Current frontier models are really good at generating boiler plate, and really good at summarizing, but really lack the ability to actually comprehend and reason about what’s going on. I think this sort of test really highlights that. And is a nice reminder that, the LLMs, are only as good as their training data.
When an LLM or some other kind of model does start to score well on tests like this, I’d expect to see better them discovering new results, solutions, and approaches to questions/problems. Compared to how they work now, where they generally only seem to uncover answers that have been obfuscated but are present.
deklesen 3 hours ago ago
Mhh... my hunch is that part of this is that all python keywords are 1 token, I assume.
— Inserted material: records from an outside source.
/-! ## The calendar -/

/-- R120, R117, R119: RTC_DECODE of a well-formed image writes its Datetime to DT0 and DT1, and of any other fails with
PROCESSING. The image is the seven bytes of RTCIMG0 and RTCIMG1 (R26); its Datetime and its well-formedness are written out on the
bytes: img[3], img[5] bits 6:5 and RTCIMG1 bits 31:24 have no part in either. The hours byte is HoursByteOfBothModes'. That the
internal state but for the phase stays (Frame) is the model's choice (log entry 15, DESIGN CHOICE). -/
def Obligations.RtcDecodeWritesDatetime : Prop :=
  (∀ s : State,
    ((clockImageOf s.win).wf = true → ∃ t, exec .rtcDecode s = .next t ∧
      (t.win.get .dt0).toNat = (decodeImage (clockImageOf s.win)).sec + (decodeImage (clockImageOf s.win)).min * 2 ^ 8 +
        (decodeImage (clockImageOf s.win)).hour * 2 ^ 16 + (decodeImage (clockImageOf s.win)).day * 2 ^ 24 ∧
      (t.win.get .dt1).toNat = (decodeImage (clockImageOf s.win)).mon + (decodeImage (clockImageOf s.win)).year * 2 ^ 16 ∧
      StatusSucceeded s t ∧ Frame [.dt0, .dt1] s t) ∧
    ((clockImageOf s.win).wf = false → FailsWith .rtcDecode s .processing)) ∧
  (∀ w : Window,
    (clockImageOf w).b0.toNat = w.rtcimg0.toNat % 256 ∧ (clockImageOf w).b1.toNat = w.rtcimg0.toNat / 2 ^ 8 % 256 ∧
    (clockImageOf w).b2.toNat = w.rtcimg0.toNat / 2 ^ 16 % 256 ∧ (clockImageOf w).b3.toNat = w.rtcimg0.toNat / 2 ^ 24 ∧
    (clockImageOf w).b4.toNat = w.rtcimg1.toNat % 256 ∧ (clockImageOf w).b5.toNat = w.rtcimg1.toNat / 2 ^ 8 % 256 ∧
    (clockImageOf w).b6.toNat = w.rtcimg1.toNat / 2 ^ 16 % 256) ∧
  (∀ g : ClockImage,
    decodeImage g =
      { sec := g.b0.toNat / 16 * 10 + g.b0.toNat % 16
        min := g.b1.toNat / 16 * 10 + g.b1.toNat % 16
        hour := hourOf g.b2
        day := g.b4.toNat / 16 * 10 + g.b4.toNat % 16
        mon := g.b5.toNat / 16 % 2 * 10 + g.b5.toNat % 16
        year := 1900 + 100 * (g.b5.toNat / 128) + (g.b6.toNat / 16 * 10 + g.b6.toNat % 16) } ∧
    (g.wf = true ↔
      g.b0.toNat % 16 ≤ 9 ∧ g.b1.toNat % 16 ≤ 9 ∧ g.b4.toNat % 16 ≤ 9 ∧ g.b6.toNat % 16 ≤ 9 ∧ g.b6.toNat / 16 ≤ 9 ∧
      g.b5.toNat % 16 ≤ 9 ∧ hourOk g.b2 = true ∧ (decodeImage g).wf = true))

/-- R118: the hours byte, in arithmetic on its number: which bytes are accepted and the hour each accepted byte stands for. In
24-hour mode the tens digit is bits 5:4; in 12-hour mode (bit 6 set) bit 4 is the tens digit and bit 5 is PM, 12 AM is hour 0 and
12 PM is hour 12; bit 7 is ignored. So 0x40, 0x53, 0x4A and 0x24 are refused, and every hour of an accepted byte is 0..23. The spec
marks the 12-hour convention as general knowledge (log entry 17). -/
def Obligations.HoursByteOfBothModes : Prop :=
  (∀ h : Byte, h.toNat / 64 % 2 = 0 →
    hourOf h = h.toNat / 16 % 4 * 10 + h.toNat % 16 ∧
    (hourOk h = true ↔ h.toNat % 16 ≤ 9 ∧ h.toNat / 16 % 4 * 10 + h.toNat % 16 ≤ 23)) ∧
  (∀ h : Byte, h.toNat / 64 % 2 = 1 →
    hourOf h = (h.toNat / 16 % 2 * 10 + h.toNat % 16) % 12 + 12 * (h.toNat / 32 % 2) ∧
    (hourOk h = true ↔
      h.toNat % 16 ≤ 9 ∧ 1 ≤ h.toNat / 16 % 2 * 10 + h.toNat % 16 ∧ h.toNat / 16 % 2 * 10 + h.toNat % 16 ≤ 12)) ∧
  hourOk 0x40#8 = false ∧ hourOk 0x53#8 = false ∧ hourOk 0x4A#8 = false ∧ hourOk 0x24#8 = false ∧
  (∀ h : Byte, hourOk h = true → hourOf h ≤ 23) ∧
  (∀ n, n ≤ 23 → hourOk (toBcd n) = true ∧ hourOf (toBcd n) = n) ∧
  (∀ n, 1 ≤ n → n ≤ 12 →
    hourOk (toBcd n ||| 0x40#8) = true ∧ hourOf (toBcd n ||| 0x40#8) = n % 12 ∧
    hourOk (toBcd n ||| 0x60#8) = true ∧ hourOf (toBcd n ||| 0x60#8) = n % 12 + 12) ∧
  (∀ h : Byte, hourOk (h ||| 0x80#8) = hourOk h ∧ hourOf (h ||| 0x80#8) = hourOf h)

/-- R112: BCD encoding is inverted by R111's decoding. -/
def Obligations.BcdRoundTrip : Prop :=
  ∀ n, n ≤ 99 → (toBcd n).toNat = n / 10 * 16 + n % 10 ∧ bcd (toBcd n) = n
And for those very weird languages, tokenizing might make it harder to reason over those tokens.
Would love to see how the benchmarks results change if the esoteric languages are changed a bit to make them have 1-token keywords only.
[-]
- chychiu 3 hours ago ago
  Considering that brainfuck only has 8 characters and models are scoring at 6.2% I don't think tokenization is the issue
  [-]
  - altruios 2 hours ago ago
    The only issue. *
    Reasoning is hard, reasoning about colors while wearing glasses that obfuscate the real colors... even harder... but not the core issue if your brain not wired correctly to reason.
    I suspect the way out of this is to separate knowledge from reason: to train reasoning with zero knowledge and zero language... and then to train language on top of a pre-trained-for-reasoning model.